Avec l’aimable autorisation et soutien des Editions P.O.L. pour la reproduction dans le catalogue F3C 2012 des extraits d’articles de Serge Daney rassemblés sous le titre : La Maison Cinéma et Le Monde. http://www.pol-editeur.com/

Trait d’union

Bien que cela ait été d’abord sans lien direct, ma rencontre avec certains textes de Serge Daney recoupent à peu de choses près la date de mes premiers écarts tricontinentaux. La régularité de la lecture comme l’assiduité au festival s’avèrent vite des coïncidences profitables circonscrites par d’autres découvertes, elles aussi mémorables. C’est le moment où l’on vérifie que le cinéma compte pour d’autres, celui où sans connaître personne, on se sent tout de même un chouïa moins seul. Une tension indécise, mais d’ordre général, me semble aujourd’hui la source d’une affinité élémentaire avec Daney, primant sur l’exaltation ressentie pour des films dont il faisait si brillamment l’éloge. Nombreux sont les articles irrigués par ce mouvement qui oriente souterrainement la réflexion critique. Risquons-nous à le résumer laissant au passage le loisir à chacun d’en préciser la formule : les films vivent-ils en nous (au point d’étendre aussi les possibles de notre rapport au monde) ou bien nous satisfaisons-nous de chercher à travers eux ce que la vie se dérobe à nous offrir ? Aucun désordre ni dissension autour de cette singularité qui est le propre de la condition cinéphilique. Mieux encore, si l’on suit Serge Daney dans l’amplitude toujours renouvelée de son écriture, au fur et à mesure que les rapports (au) du cinéma à ce dont il se nourrit se réajustent à l’extension du domaine audiovisuel, il semble témoigner avec une exigence jamais hors d’atteinte de ce que signifie être acteur plutôt que spectateur des films. Écrire consistant d’abord, essentiellement, à revenir sur l’expérience du film pour la mieux redéplier, c’est-à-dire, à le regarder encore depuis le monde, depuis la société, du haut coin de la rue.
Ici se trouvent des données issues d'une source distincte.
-- ==== Sys2Proof/Laws/State.lean ====
section
/-! SUPPORT. What each update of the state does to each field. -/

namespace Sys2Proof.Machine

@[simp] theorem State.complete_chain (c : Code) (b : BitVec 2) (s : State) : (s.complete c b).chain = s.chain := rfl
@[simp] theorem State.complete_work (c : Code) (b : BitVec 2) (s : State) : (s.complete c b).work = s.work := rfl
@[simp] theorem State.complete_ext (c : Code) (b : BitVec 2) (s : State) : (s.complete c b).ext = s.ext := rfl
@[simp] theorem State.complete_cfg (c : Code) (b : BitVec 2) (s : State) : (s.complete c b).cfg = s.cfg := rfl
@[simp] theorem State.complete_status (c : Code) (b : BitVec 2) (s : State) :
    (s.complete c b).status = statusAfter s.status c b := rfl
@[simp] theorem State.complete_result (c : Code) (b : BitVec 2) (s : State) : (s.complete c b).result = s.result := rfl
@[simp] theorem State.complete_arg0 (c : Code) (b : BitVec 2) (s : State) : (s.complete c b).arg0 = s.arg0 := rfl
@[simp] theorem State.complete_arg1 (c : Code) (b : BitVec 2) (s : State) : (s.complete c b).arg1 = s.arg1 := rfl
@[simp] theorem State.complete_arg2 (c : Code) (b : BitVec 2) (s : State) : (s.complete c b).arg2 = s.arg2 := rfl
@[simp] theorem State.complete_arg3 (c : Code) (b : BitVec 2) (s : State) : (s.complete c b).arg3 = s.arg3 := rfl
@[simp] theorem State.complete_seq (c : Code) (b : BitVec 2) (s : State) : (s.complete c b).seq = s.seq := rfl
@[simp] theorem State.complete_mem (c : Code) (b : BitVec 2) (s : State) : (s.complete c b).mem = s.mem := rfl
@[simp] theorem State.complete_regions (c : Code) (b : BitVec 2) (s : State) : (s.complete c b).regions = s.regions := rfl
@[simp] theorem State.complete_host (c : Code) (b : BitVec 2) (s : State) : (s.complete c b).host = s.host := rfl
@[simp] theorem State.complete_returned (c : Code) (b : BitVec 2) (s : State) : (s.complete c b).returned = s.returned := rfl

/-- The end of a command other than a successful CONSTRUCT, as the shared completion. -/
theorem State.finish_eq (c : Code) (s : State) : s.finish c = s.complete c (statusState s.status) := rfl

@[simp] theorem State.finish_chain (c : Code) (s : State) : (s.finish c).chain = s.chain := rfl
@[simp] theorem State.finish_work (c : Code) (s : State) : (s.finish c).work = s.work := rfl
@[simp] theorem State.finish_ext (c : Code) (s : State) : (s.finish c).ext = s.ext := rfl
@[simp] theorem State.finish_cfg (c : Code) (s : State) : (s.finish c).cfg = s.cfg := rfl
@[simp] theorem State.finish_status (c : Code) (s : State) :
    (s.finish c).status = statusAfter s.status c (statusState s.status) := rfl
@[simp] theorem State.finish_result (c : Code) (s : State) : (s.finish c).result = s.result := rfl
@[simp] theorem State.finish_arg0 (c : Code) (s : State) : (s.finish c).arg0 = s.arg0 := rfl
@[simp] theorem State.finish_arg1 (c : Code) (s : State) : (s.finish c).arg1 = s.arg1 := rfl
@[simp] theorem State.finish_arg2 (c : Code) (s : State) : (s.finish c).arg2 = s.arg2 := rfl
@[simp] theorem State.finish_arg3 (c : Code) (s : State) : (s.finish c).arg3 = s.arg3 := rfl
@[simp] theorem State.finish_seq (c : Code) (s : State) : (s.finish c).seq = s.seq := rfl
@[simp] theorem State.finish_mem (c : Code) (s : State) : (s.finish c).mem = s.mem := rfl
@[simp] theorem State.finish_regions (c : Code) (s : State) : (s.finish c).regions = s.regions := rfl
@[simp] theorem State.finish_host (c : Code) (s : State) : (s.finish c).host = s.host := rfl
@[simp] theorem State.finish_returned (c : Code) (s : State) : (s.finish c).returned = s.returned := rfl

/-- A successful CONSTRUCT, as one record update. -/
theorem State.construct_eq (m : Mode) (d : Direction) (s : State) :
    s.construct m d = { s with cfg := cfgWord m d, status := statusAfter s.status .ok stateReady } := rfl

@[simp] theorem State.construct_chain (m : Mode) (d : Direction) (s : State) : (s.construct m d).chain = s.chain := rfl
@[simp] theorem State.construct_work (m : Mode) (d : Direction) (s : State) : (s.construct m d).work = s.work := rfl
@[simp] theorem State.construct_ext (m : Mode) (d : Direction) (s : State) : (s.construct m d).ext = s.ext := rfl
@[simp] theorem State.construct_cfg (m : Mode) (d : Direction) (s : State) : (s.construct m d).cfg = cfgWord m d := rfl
@[simp] theorem State.construct_status (m : Mode) (d : Direction) (s : State) :
    (s.construct m d).status = statusAfter s.status .ok stateReady := rfl
@[simp] theorem State.construct_result (m : Mode) (d : Direction) (s : State) : (s.construct m d).result = s.result := rfl
@[simp] theorem State.construct_seq (m : Mode) (d : Direction) (s : State) : (s.construct m d).seq = s.seq := rfl
@[simp] theorem State.construct_mem (m : Mode) (d : Direction) (s : State) : (s.construct m d).mem = s.mem := rfl
@[simp] theorem State.construct_regions (m : Mode) (d : Direction) (s : State) :
    (s.construct m d).regions = s.regions := rfl
@[simp] theorem State.construct_host (m : Mode) (d : Direction) (s : State) : (s.construct m d).host = s.host := rfl
@[simp] theorem State.construct_returned (m : Mode) (d : Direction) (s : State) :
    (s.construct m d).returned = s.returned := rfl

@[simp] theorem State.goto_seq (q : Seq) (p : Phase) (s : State) : (s.goto q p).seq = some { q with phase := p } := rfl
@[simp] theorem State.goto_chain (q : Seq) (p : Phase) (s : State) : (s.goto q p).chain = s.chain := rfl
@[simp] theorem State.goto_work (q : Seq) (p : Phase) (s : State) : (s.goto q p).work = s.work := rfl
@[simp] theorem State.goto_ext (q : Seq) (p : Phase) (s : State) : (s.goto q p).ext = s.ext := rfl
@[simp] theorem State.goto_cfg (q : Seq) (p : Phase) (s : State) : (s.goto q p).cfg = s.cfg := rfl
@[simp] theorem State.goto_status (q : Seq) (p : Phase) (s : State) : (s.goto q p).status = s.status := rfl
@[simp] theorem State.goto_result (q : Seq) (p : Phase) (s : State) : (s.goto q p).result = s.result := rfl
@[simp] theorem State.goto_mem (q : Seq) (p : Phase) (s : State) : (s.goto q p).mem = s.mem := rfl
@[simp] theorem State.goto_host (q : Seq) (p : Phase) (s : State) : (s.goto q p).host = s.host := rfl

@[simp] theorem State.resetEngine_chain (s : State) : s.resetEngine.chain = none := rfl
@[simp] theorem State.resetEngine_work (s : State) : s.resetEngine.work = none := rfl
@[simp] theorem State.resetEngine_ext (s : State) : s.resetEngine.ext = none := rfl
@[simp] theorem State.resetEngine_cfg (s : State) : s.resetEngine.cfg = 0#32 := rfl
@[simp] theorem State.resetEngine_status (s : State) : s.resetEngine.status = 0#32 := rfl
@[simp] theorem State.resetEngine_result (s : State) : s.resetEngine.result = 0#32 := rfl
@[simp] theorem State.resetEngine_seq (s : State) : s.resetEngine.seq = none := rfl
@[simp] theorem State.resetEngine_mem (s : State) : s.resetEngine.mem = s.mem := rfl
@[simp] theorem State.resetEngine_regions (s : State) : s.resetEngine.regions = s.regions := rfl
@[simp] theorem State.resetEngine_host (s : State) : s.resetEngine.host = s.host := rfl
@[simp] theorem State.resetEngine_returned (s : State) : s.resetEngine.returned = s.returned := rfl

theorem State.chainValue_of_some {c : Collaborators} {s : State} {x : Block} (h : s.chain = some x) : s.chainValue c = x := by
  rw [State.chainValue, h, Option.getD_some]

theorem State.workValue_of_some {c : Collaborators} {s : State} {x : Block} (h : s.work = some x) : s.workValue c = x := by
  rw [State.workValue, h, Option.getD_some]

theorem State.extValue_of_some {c : Collaborators} {s : State} {e : ExtState} (h : s.ext = some e) : s.extValue c = e := by
  rw [State.extValue, h, Option.getD_some]

@[simp] theorem andThen_next (s : State) (f : State → Result) : andThen (.next s) f = f s := rfl
@[simp] theorem andThen_fault (r : Fault) (f : State → Result) : andThen (.fault r) f = .fault r := rfl
@[simp] theorem andThen_refused (r : Refusal) (f : State → Result) : andThen (.refused r) f = .refused r := rfl

/-- A sequence answers a next state exactly when its first part does and the rest does from there. -/
theorem andThen_eq_next {o : Result} {f : State → Result} {t : State} :
    andThen o f = .next t ↔ ∃ s, o = .next s ∧ f s = .next t := by
  cases o <;> simp [andThen]

theorem andThen_assoc (o : Result) (f g : State → Result) :
    andThen (andThen o f) g = andThen o fun s => andThen (f s) g := by
  cases o <;> rfl

/-- An access guard that lets through. -/
theorem withRange_of_ok {s : State} {k : Access} {a n : Nat} (h : RangeOk s k a n) (go : Result) :
    withRange s k a n go = go := by
  obtain ⟨h1, h2, h3⟩ := h
  simp [withRange, Nat.not_lt.2 h1, h2, h3]

/-- All an access guard can do. -/
theorem withRange_eq_next {s t : State} {k : Access} {a n : Nat} {go : Result} :
    withRange s k a n go = .next t ↔ RangeOk s k a n ∧ go = .next t := by
  simp only [withRange, RangeOk]
  split
  · simp_all
  · split
    · simp_all
    · split <;> simp_all

theorem disjoint_or_eq_of_not_inexact {d a n : Nat} (h : inexactOverlap d a n = false) :
    disjoint d a n = true ∨ d = a := by
  simp only [inexactOverlap, Bool.and_eq_false_iff, Bool.not_eq_false', decide_eq_false_iff_not, not_not] at h
  exact h

theorem inexact_eq_false {d a n : Nat} (h : disjoint d a n = true ∨ d = a) : inexactOverlap d a n = false := by
  simp only [inexactOverlap, Bool.and_eq_false_iff, Bool.not_eq_false', decide_eq_false_iff_not, not_not]
  exact h

/-- All CRYPT's range guard can do: it lets through exactly the ranges that have a meaning. -/
theorem withCryptRanges_eq_next {s t : State} {go : Result} :
    withCryptRanges s go = .next t ↔ CryptRangesOk s ∧ go = .next t := by
  unfold withCryptRanges
  split
  · rename_i h; simp [CryptRangesOk, h]
  · rename_i h0
    split
    · rename_i h; simp only [CryptRangesOk, RangeOk, h0, false_or]; simp; omega
    · split
      · rename_i h; simp only [CryptRangesOk, RangeOk, h0, false_or]; simp; omega
      · split
        · rename_i h
          simp only [reduceCtorEq, false_iff, not_and]
          intro hr
          obtain hr | ⟨_, _, hr⟩ := hr
          · exact absurd hr h0
          · rw [inexact_eq_false hr] at h; cases h
        · rename_i h
          have hd := disjoint_or_eq_of_not_inexact (by simpa using h)
          simp only [withRange_eq_next, CryptRangesOk, h0, false_or]
          tauto

theorem withCryptRanges_of_ok {s : State} (h : CryptRangesOk s) (go : Result) : withCryptRanges s go = go := by
  obtain h | ⟨h1, h2, h3⟩ := h
  · simp [withCryptRanges, h]
  · unfold withCryptRanges
    split
    · rfl
    · rw [if_neg (Nat.not_lt.2 h1.1), if_neg (Nat.not_lt.2 h2.1), inexact_eq_false h3, withRange_of_ok h1, withRange_of_ok h2]
      rfl

end Sys2Proof.Machine
end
(Re)Lire les écrits de Serge Daney, c’est en premier lieu vérifier cette extraordinaire envie d’aller y voir de plus près, de demander à voir, les films, les gens qui les font, et les mondes dont ils viennent. Voyageant, il donne le sentiment de l’avoir irréductiblement fait à la fois pour lui et pour d’autres : le critique, bon marcheur, se muait assurément en éclaireur. L’exercice est profitable, et même conduite en solitaire, la déambulation se peuple infiniment. À Nantes, aux côtés d’Alain et Philippe Jalladeau, il trouvait une autre possibilité de rendre compte de ses voyages et du cinéma, de poursuivre ces cinés-voyages aussi. On a souvent rappelé, avec justesse, le rôle central et fondateur de la carte géographique dans l’imaginaire de Serge Daney. Le Festival des 3 Continents aura été pour un temps (1979 – 1985) un des endroits où il participait à sa mise à jour, allant et venant entre le contemporain et le passé d’un cinéma pour une large part invisible. Une autre carte se faisait jour. Il l’écrivait. Racontant l’histoire de ces découvertes, elles contribuaient activement à l’étendue de sa réflexion critique au point d’anticiper, parfois avec une acuité sidérante, des variantes à la repolarisation en cours du monde des images dont nous sommes les témoins.

De là où nous (en) sommes, nous aurions pour lui une bonne nouvelle. Bien que les films soient nombreux et le cinéma (parfois) rare, il ne manque pas. Surtout, il ne semble pas décider à lâcher son dernier râle. Nous le voyons encore passer ici ou là, agiter sous nos yeux le bout de sa queue revêche à tout dressage avec une vigueur que nous ne saurions manquer de repérer. Nous aimerions lui dire encore, à travers l’humble hommage que nous souhaitons lui rendre, que sans le savoir, depuis un continent lointain il poursuit de nous parler avec sa voix ronde et grave, nous encourage à tenir fermement la barre.